I have used my blog many times just to work out my own feelings. Sometimes they have been very happy times, but more times than not, they are confusing or sad times. It’s just what I do; my own forum to say whatever I want. I’m typing this knowing I may, or may not, ever publish this to my blog (obviously I did).
There are choices we make in life we never look back on. We never question. My life was like that until about 4 years ago. The last four years have been a constant battle, mind over heart, heart over mind. I spent so many years, closed off emotionally, that when I finally opened up, boy did I open up. To the point of stupid.

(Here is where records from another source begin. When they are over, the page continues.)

-- ==== Sys2Proof/Machine/Flags.lean ====
section
/-! DEFINITION. The integer results of the lane instructions (R105 to R117) and their one flag: whether a saturation helper clamped
(R15, R40). A result that cannot clamp is a word; one that can is a word with the report. -/

namespace Sys2Proof.Machine

def ofI (x : Int) : Word := BitVec.ofInt 32 x

/-- R40: the saturation helpers, as a 32-bit result and the report of a clamp. -/
def satI (lo hi x : Int) : Word × Bool := let r := clampInt lo hi x; (ofI r.1, r.2)
def sat32 (x : Int) : Word × Bool := satI (-2147483648) 2147483647 x
def sat16 (x : Int) : Word × Bool := satI (-32768) 32767 x
def sat8 (x : Int) : Word × Bool := satI (-128) 127 x
/-- R105 -/
def satn32 (x : Int) : Word × Bool := satI 0 4294967295 x

/-- R111: `rne_int(a / 2^n)` for a signed a. -/
def rneInt (a : Int) (n : Nat) : Int := if a < 0 then -(rneShift a.natAbs n : Int) else (rneShift a.natAbs n : Int)

/-! ### Majors 0x00 to 0x03 (R106) -/

def mulhiI (a b : Word) : Word := BitVec.ofInt 32 (a.toInt * b.toInt / 4294967296)
def mulhiN (a b : Word) : Word := BitVec.ofNat 32 (a.toNat * b.toNat / 4294967296)
def mulwI (a b : Word) : Dword := BitVec.ofInt 64 (a.toInt * b.toInt)
def madwI (d : Dword) (a b : Word) : Dword := d + BitVec.ofInt 64 (a.toInt * b.toInt)
def madwN (d : Dword) (a b : Word) : Dword := d + BitVec.ofNat 64 (a.toNat * b.toNat)
def sadN (d a b : Word) : Word := d + (if a.toNat ≤ b.toNat then b - a else a - b)
def minI (a b : Word) : Word := if a.toInt ≤ b.toInt then a else b
def maxI (a b : Word) : Word := if a.toInt ≤ b.toInt then b else a
def minN (a b : Word) : Word := if a.toNat ≤ b.toNat then a else b
def maxN (a b : Word) : Word := if a.toNat ≤ b.toNat then b else a

/-! ### Majors 0x04 to 0x09 (R107 to R110) -/

def amount (b : Word) : Nat := b.toNat % 32
def shlW (a b : Word) : Word := a <<< amount b
def shrW (a b : Word) : Word := a >>> amount b
def sarW (a b : Word) : Word := a.sshiftRight (amount b)
def rolW (a b : Word) : Word := a.rotateLeft (amount b)
def bitsOf (a : Word) : List Nat := (List.range 32).filter fun i => a.getLsbD i
def popcW (a : Word) : Word := BitVec.ofNat 32 (bitsOf a).length
def clzW (a : Word) : Word := BitVec.ofNat 32 (((List.range 32).find? fun i => a.getLsbD (31 - i)).getD 32)
def brevW (a : Word) : Word := (List.range 32).foldl (fun x i => if a.getLsbD (31 - i) then x ||| (1 <<< i) else x) 0
def ffsW (a : Word) : Word := BitVec.ofNat 32 ((bitsOf a).head?.getD 32)

/-- R108: position and length of a field, cut at bit 31. -/
def fieldPos (b : Word) : Nat := b.toNat % 32
def fieldLen (b : Word) : Nat := min (min (b.toNat / 256 % 64) 32) (32 - fieldPos b)

/-- The low n bits, zero- or sign-extended. -/
def zextW (a : Word) (n : Nat) : Word := BitVec.ofNat 32 (a.toNat % 2 ^ n)
def sextW (a : Word) (n : Nat) : Word := if n = 0 then 0 else ofI (intValue n true a.toNat)

def bfxN (a b : Word) : Word := zextW (a >>> fieldPos b) (fieldLen b)
def bfxI (a b : Word) : Word := sextW (a >>> fieldPos b) (fieldLen b)
def bfiW (d a b : Word) : Word :=
  let k : Word := BitVec.ofNat 32 ((2 ^ fieldLen b - 1) * 2 ^ fieldPos b)
  (d &&& ~~~ k) ||| ((a <<< fieldPos b) &&& k)

/-- R108: byte k of BYSEL, given byte k - 1 of the result. -/
def byselByte (a b : Word) (k : Nat) (below : Byte) : Byte :=
  if b.getLsbD (8 + k) then 0
  else if b.getLsbD (12 + k) && decide (0 < k) then (if below.getLsbD 7 then 0xFF else 0)
  else a.extractLsb' (8 * (b.toNat / 4 ^ k % 4)) 8

def byselW (a b : Word) : Word :=
  let r0 := byselByte a b 0 0
  let r1 := byselByte a b 1 r0
  let r2 := byselByte a b 2 r1
  let r3 := byselByte a b 3 r2
  r3 ++ r2 ++ r1 ++ r0

/-- R109 -/
def absW (a : Word) : Word := if a.toInt < 0 then -a else a

/-! ### Majors 0x0A to 0x0D (R111 to R114) -/

def shrrW (a b : Word) : Word := ofI (rneInt a.toInt (amount b))
def shrrn16 (a b : Word) : Word × Bool := sat16 (rneInt a.toInt (amount b))

/-- Element k of an i16x2, n16x2 or i8x4 register (R39). -/
def e16 (a : Word) (k : Nat) : Int := (a.extractLsb' (16 * k) 16).toInt
def n16 (a : Word) (k : Nat) : Int := (a.extractLsb' (16 * k) 16).toNat
def e8 (a : Word) (k : Nat) : Int := (a.extractLsb' (8 * k) 8).toInt

/-- Two 16-bit elements in a register. -/
def pair16 (lo hi : Int) : Word := BitVec.ofInt 16 hi ++ BitVec.ofInt 16 lo

/-- R112: both elements, each saturated. -/
def packed16 (f : Int → Int → Int) (a b : Word) : Word × Bool :=
  let x := clampInt (-32768) 32767 (f (e16 a 0) (e16 b 0))
  let y := clampInt (-32768) 32767 (f (e16 a 1) (e16 b 1))
  (pair16 x.1 y.1, x.2 || y.2)

def pmaxW (a b : Word) : Word := pair16 (max (e16 a 0) (e16 b 0)) (max (e16 a 1) (e16 b 1))

/-- R113 -/
def pmad2 (d a b : Word) : Word × Bool := sat32 (d.toInt + e16 a 0 * e16 b 0 + e16 a 1 * e16 b 1)
def pmad2x (d a b : Word) : Word × Bool := sat32 (d.toInt + e16 a 0 * e16 b 1 + e16 a 1 * e16 b 0)
def pmad4 (d a b : Word) : Word × Bool :=
  sat32 (d.toInt + e8 a 0 * e8 b 0 + e8 a 1 * e8 b 1 + e8 a 2 * e8 b 2 + e8 a 3 * e8 b 3)
def pmad2n (d a b : Word) : Word × Bool := satn32 (d.toNat + n16 a 0 * n16 b 0 + n16 a 1 * n16 b 1)

/-- R114 -/
def pack16W (a b : Word) : Word := b.extractLsb' 0 16 ++ a.extractLsb' 0 16
def pshrrW (a b : Word) : Word := pair16 (rneInt (e16 a 0) (b.toNat % 16)) (rneInt (e16 a 1) (b.toNat % 16))

/-! ### Compares (R82, R118) -/

def icond (c : Nat) (x y : Int) : Bool :=
  if c = 0 then decide (x = y) else if c = 1 then decide (x ≠ y) else if c = 2 then decide (x < y)
  else if c = 3 then decide (x ≤ y) else if c = 4 then decide (y < x) else decide (y ≤ x)

/-! ### Packed floating point (R123) -/

/-- Each element of an x2 register by a function on encodings. -/
def eachHalf (f : Nat → Nat → Nat → Nat) (d a b : Word) : Word :=
  BitVec.ofNat 16 (f (d.toNat / 65536) (a.toNat / 65536) (b.toNat / 65536))
    ++ BitVec.ofNat 16 (f (d.toNat % 65536) (a.toNat % 65536) (b.toNat % 65536))

def hadd (F : Fmt) (a b : Word) : Word := eachHalf (fun _ a b => F.rne false ((F.decode a).add (F.decode b))) 0 a b
def hmul (F : Fmt) (a b : Word) : Word := eachHalf (fun _ a b => F.rne false ((F.decode a).mul (F.decode b))) 0 a b
def hfma (F : Fmt) (d a b : Word) : Word :=
  eachHalf (fun d a b => F.rne false ((F.decode d).add ((F.decode a).mul (F.decode b)))) d a b
def hmax (F : Fmt) (a b : Word) : Word := eachHalf (fun _ a b => F.pick true a b) 0 a b

end Sys2Proof.Machine
end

There are things that even my closest friends don’t know. Things I have never shared with anyone. Often, our emotions lead us down very dark roads. Roads so dark, we can no longer see the path we should choose. I like the dark, I crave the dark. The dark enfolds me and makes me feel alive. I cease to just exist and start living while fighting my way through the dark.
Only problem with the dark? Well, you can’t see your nose in front of you, much less anything else. So while feeling your way through the dark, (because, let’s face it, you can’t
SEE, now can you?) how the heck do you know you’re making the right
decisions? YOU DON’T! Scary part, fun part, exciting part, STUPID part.
So into the light I have walked. Such a harsh reality. I don’t care for it, if I’m at all honest. It’s hard to hide all the glaring truths in the light. You can now see not only your own ugly side, but those around you who have hidden so well in your self-imposed darkness. I think I shall wander back into the gloom for a bit. I’m not quite ready to bask in the bright sun….yet.